Increase the success of your health and wellbeing support

Derek Robertson.jpg

Derek Robertson , CEO

(Chartered FCIPD, MCMI, MInstLM, NLP Practitioner and Coach) 

Author of The Great Cape Escapade (A Fable about effective meetings)

6 min read

 

Introduction

BT ran a long running series of TV ads all ending with four words, “It’s good to talk”.  April (2021) CIPD’s Flexible working: Lessons from the pandemic has as the number one of seven strategies “Develop the skills and culture needed for open conversations about wellbeing.”

And in the Health and Wellbeing at Work Survey 2021 report three-quarters (75%) of respondents believe that senior leaders have employee wellbeing on their agenda.  So here’s what to consider in the training space.  It’s a checklist of what to look out for and help you assess what you currently do.

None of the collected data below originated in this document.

-- ==== Sys2Proof/Decode.lean ====
section
/-! DEFINITION. Decoding a command word and its data block, total and rejecting by name
(spec/30_encoding.md R114 to R120), and the encoder written from the same tables. -/

namespace Sys2Proof

/-- Why a command word is illegal: the five grounds of R118. Each gets the reply `ILLEGAL`. -/
inductive Illegal where
  /-- Its `UNIT` is reserved (R115). -/
  | reservedUnit
  /-- Its `OP` is not assigned in its unit (R119). -/
  | unassignedOp
  /-- A bit that R116 says must be 0 is 1. -/
  | mustBeZero
  /-- It carries a non-empty data block where R117 takes none. -/
  | unexpectedData
  /-- It arrives at a port that does not admit it (R120). -/
  | portNotAdmitted
deriving DecidableEq, Repr

/-! ### Fields of the command word (R114) -/

/-- `UNIT`, bits 31:28. -/
def unitOf (w : CmdWord) : Nat := (w.extractLsb' 28 4).toNat

/-- `OP`, bits 27:24. -/
def opOf (w : CmdWord) : Nat := (w.extractLsb' 24 4).toNat

/-- `IMM`, bits 23:0, an unsigned number that is never sign-extended, scaled or shifted (R116). -/
def immOf (w : CmdWord) : Imm := w.extractLsb' 0 24

/-- The command word with the given fields. -/
def cmd32 (unit op : BitVec 4) (imm : Imm) : CmdWord := (unit ++ op) ++ imm

/-! ### Operand assembly (R116, R117) -/

/-- An operation whose `IMM` must be 0 and that takes no data block. -/
def takeNothing (imm : Imm) (data : Bytes) (i : Instr) : Except Illegal Instr :=
  if imm = 0#24 then
    if data = [] then .ok i else .error .unexpectedData
  else .error .mustBeZero

/-- An operation whose `IMM` must be 0 and that takes a data block. -/
def takeData (imm : Imm) (data : Bytes) (i : Bytes → Instr) : Except Illegal Instr :=
  if imm = 0#24 then .ok (i data) else .error .mustBeZero

/-- An operation that takes the whole of `IMM` and no data block. -/
def takeImm (imm : Imm) (data : Bytes) (i : Imm → Instr) : Except Illegal Instr :=
  if data = [] then .ok (i imm) else .error .unexpectedData

/-- `CODEC.ENCODE`: the address operand is `IMM[15:0]`, `IMM[23:16]` must be 0. -/
def takeAddr (imm : Imm) (data : Bytes) : Except Illegal Instr :=
  if imm.extractLsb' 16 8 = 0#8 then .ok (.codecEncode (imm.extractLsb' 0 16) data)
  else .error .mustBeZero

/-- `SCH.EXEC_DONE`: `r` is `IMM[0]`, `IMM[23:1]` must be 0. -/
def takeResult (imm : Imm) (data : Bytes) : Except Illegal Instr :=
  if imm.extractLsb' 1 23 = 0#23 then
    if data = [] then .ok (.schExecDone (imm.getLsbD 0)) else .error .unexpectedData
  else .error .mustBeZero

/-! ### The opcode map (R119) -/

/-- Unit 0x1, CODEC. -/
def decodeCodec (op : Nat) (imm : Imm) (data : Bytes) : Except Illegal Instr :=
  match op with
  | 0x0 => takeNothing imm data .codecReset
  | 0x1 => takeNothing imm data .codecReqReset
  | 0x2 => takeData imm data .codecDecode
  | 0x3 => takeAddr imm data
  | 0x4 => takeNothing imm data .codecMsgCopy
  | _ => .error .unassignedOp

/-- Unit 0x2, RB. -/
def decodeRb (op : Nat) (imm : Imm) (data : Bytes) : Except Illegal Instr :=
  match op with
  | 0x0 => takeNothing imm data .rbTryGetWrite
  | 0x1 => .ok (.rbFill imm data)
  | 0x2 => takeImm imm data .rbCommitWrite
  | 0x3 => takeNothing imm data .rbTryGetRead
  | 0x4 => takeNothing imm data .rbCommitRead
  | 0x5 => takeNothing imm data .rbBytesAvailable
  | 0x6 => takeNothing imm data .rbReadHwm
  | _ => .error .unassignedOp

/-- Unit 0x3, SCH. -/
def decodeSch (op : Nat) (imm : Imm) (data : Bytes) : Except Illegal Instr :=
  match op with
  | 0x0 => takeData imm data .schLoad
  | 0x1 => takeImm imm data .schStart
  | 0x2 => takeImm imm data .schStep
  | 0x3 => takeNothing imm data .schStop
  | 0x4 => takeNothing imm data .schStopNext
  | 0x5 => takeNothing imm data .schStatus
  | 0x6 => takeResult imm data
  | _ => .error .unassignedOp

/-- The operation a command word and its data block stand for, or why they are illegal
(R115, R118, R119). -/
def decode (w : CmdWord) (data : Bytes) : Except Illegal Instr :=
  match unitOf w with
  | 0x1 => decodeCodec (opOf w) (immOf w) data
  | 0x2 => decodeRb (opOf w) (immOf w) data
  | 0x3 => decodeSch (opOf w) (immOf w) data
  | _ => .error .reservedUnit

/-! ### Port admission (R120) -/

/-- The admission table: at which port an operation is admitted. -/
def admits (i : Instr) (p : Port) : Bool :=
  match i with
  | .codecReset => p == .dec
  | .codecReqReset => true
  | .codecDecode _ => p == .dec
  | .codecEncode _ _ => p == .host
  | .codecMsgCopy => p == .dec
  | .rbTryGetWrite => p == .prod
  | .rbFill _ _ => p == .prod
  | .rbCommitWrite _ => p == .prod
  | .rbTryGetRead => p == .dec
  | .rbCommitRead => p == .dec
  | .rbBytesAvailable => true
  | .rbReadHwm => p == .host
  | .schLoad _ => p == .host
  | .schStart _ => p == .host
  | .schStep _ => p == .host
  | .schStop => p == .host
  | .schStopNext => p == .host
  | .schStatus => p == .host
  | .schExecDone _ => p == .host

/-- A port that admits the operation. -/
def admittedPort (i : Instr) : Port :=
  if admits i .host then .host else if admits i .prod then .prod else .dec

/-- The operation that arrives at a port, or why it is illegal there: the five grounds of R118. -/
def decodeAt (p : Port) (w : CmdWord) (data : Bytes) : Except Illegal Instr :=
  match decode w data with
  | .ok i => if admits i p then .ok i else .error .portNotAdmitted
  | .error e => .error e

/-! ### The encoder (R116, R119) -/

/-- The command word of an operation. -/
def encodeWord : Instr → CmdWord
  | .codecReset => cmd32 0x1#4 0x0#4 0#24
  | .codecReqReset => cmd32 0x1#4 0x1#4 0#24
  | .codecDecode _ => cmd32 0x1#4 0x2#4 0#24
  | .codecEncode addr _ => cmd32 0x1#4 0x3#4 (0#8 ++ addr)
  | .codecMsgCopy => cmd32 0x1#4 0x4#4 0#24
  | .rbTryGetWrite => cmd32 0x2#4 0x0#4 0#24
  | .rbFill off _ => cmd32 0x2#4 0x1#4 off
  | .rbCommitWrite n => cmd32 0x2#4 0x2#4 n
  | .rbTryGetRead => cmd32 0x2#4 0x3#4 0#24
  | .rbCommitRead => cmd32 0x2#4 0x4#4 0#24
  | .rbBytesAvailable => cmd32 0x2#4 0x5#4 0#24
  | .rbReadHwm => cmd32 0x2#4 0x6#4 0#24
  | .schLoad _ => cmd32 0x3#4 0x0#4 0#24
  | .schStart lineNum => cmd32 0x3#4 0x1#4 lineNum
  | .schStep lineNum => cmd32 0x3#4 0x2#4 lineNum
  | .schStop => cmd32 0x3#4 0x3#4 0#24
  | .schStopNext => cmd32 0x3#4 0x4#4 0#24
  | .schStatus => cmd32 0x3#4 0x5#4 0#24
  | .schExecDone r => cmd32 0x3#4 0x6#4 (0#23 ++ BitVec.ofBool r)

/-- The command word and the data block of an operation. -/
def encode (i : Instr) : CmdWord × Bytes := (encodeWord i, i.dataBlock)

/-! ### The opcode table's match and mask (R119) -/

/-- One row of the opcode map. -/
structure OpcodeRow where
  base : CmdWord
  mask : CmdWord
deriving DecidableEq, Repr

/-- The row of an operation: its `match` and its `mask`. -/
def opcodeRow : Instr → OpcodeRow
  | .codecReset => ⟨0x10000000#32, 0xFFFFFFFF#32⟩
  | .codecReqReset => ⟨0x11000000#32, 0xFFFFFFFF#32⟩
  | .codecDecode _ => ⟨0x12000000#32, 0xFFFFFFFF#32⟩
  | .codecEncode _ _ => ⟨0x13000000#32, 0xFFFF0000#32⟩
  | .codecMsgCopy => ⟨0x14000000#32, 0xFFFFFFFF#32⟩
  | .rbTryGetWrite => ⟨0x20000000#32, 0xFFFFFFFF#32⟩
  | .rbFill _ _ => ⟨0x21000000#32, 0xFF000000#32⟩
  | .rbCommitWrite _ => ⟨0x22000000#32, 0xFF000000#32⟩
  | .rbTryGetRead => ⟨0x23000000#32, 0xFFFFFFFF#32⟩
  | .rbCommitRead => ⟨0x24000000#32, 0xFFFFFFFF#32⟩
  | .rbBytesAvailable => ⟨0x25000000#32, 0xFFFFFFFF#32⟩
  | .rbReadHwm => ⟨0x26000000#32, 0xFFFFFFFF#32⟩
  | .schLoad _ => ⟨0x30000000#32, 0xFFFFFFFF#32⟩
  | .schStart _ => ⟨0x31000000#32, 0xFF000000#32⟩
  | .schStep _ => ⟨0x32000000#32, 0xFF000000#32⟩
  | .schStop => ⟨0x33000000#32, 0xFFFFFFFF#32⟩
  | .schStopNext => ⟨0x34000000#32, 0xFFFFFFFF#32⟩
  | .schStatus => ⟨0x35000000#32, 0xFFFFFFFF#32⟩
  | .schExecDone _ => ⟨0x36000000#32, 0xFFFFFFFE#32⟩

/-! ### The byte-wide form (20_memory.md R78) -/

/-- A number of `k` bytes as a byte-wide link carries it: the most significant byte first. -/
def msbFirst : Nat → Nat → Bytes
  | 0, _ => []
  | k + 1, v => BitVec.ofNat 8 (v / 256 ^ k) :: msbFirst k v

/-- The number a most-significant-first byte sequence carries. -/
def ofMsbFirst (s : Bytes) : Nat := s.foldl (fun v b => v * 256 + b.toNat) 0

/-- The operation an octet stream stands for: a command word in four bytes, most significant
first (R78), then all the rest as its data block. Where the data block stands on a byte-wide link,
with no length before it, is DESIGN CHOICE (assumption log 16). Fewer than four bytes hold no
command word. -/
def decodeOctets (s : Bytes) : Option Instr :=
  if s.length < 4 then none
  else (decode (BitVec.ofNat 32 (ofMsbFirst (s.take 4))) (s.drop 4)).toOption

/-- The octet stream of an operation: its word, most significant byte first (R78), then its data
block (DESIGN CHOICE, assumption log 16). -/
def encodeOctets (i : Instr) : Bytes := msbFirst 4 (encodeWord i).toNat ++ i.dataBlock

/-- The instruction read from a table word of `nbits` bits, the data block empty. -/
def decodeTableWord (nbits w : Nat) : Option Instr :=
  if nbits ≤ 32 then decodeOctets (msbFirst 4 (w % 2 ^ nbits)) else none

end Sys2Proof
end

Why support health and wellbeing?

From talking with others, it’s less and less seen as a cost and more an essential investment.  Respected sources like Deloitte have evidence of the bottom line business case to add to the moral as well as potential legal case.

 

Training options

First off, people who need additional support need to get it from the pros.  It’s not the line manager, trainer or HR’s role to play at CBT or other interventions.

My emphasis here is the proactive stuff in your teams.  Actions that build people’s resilience, wellbeing and so their performance.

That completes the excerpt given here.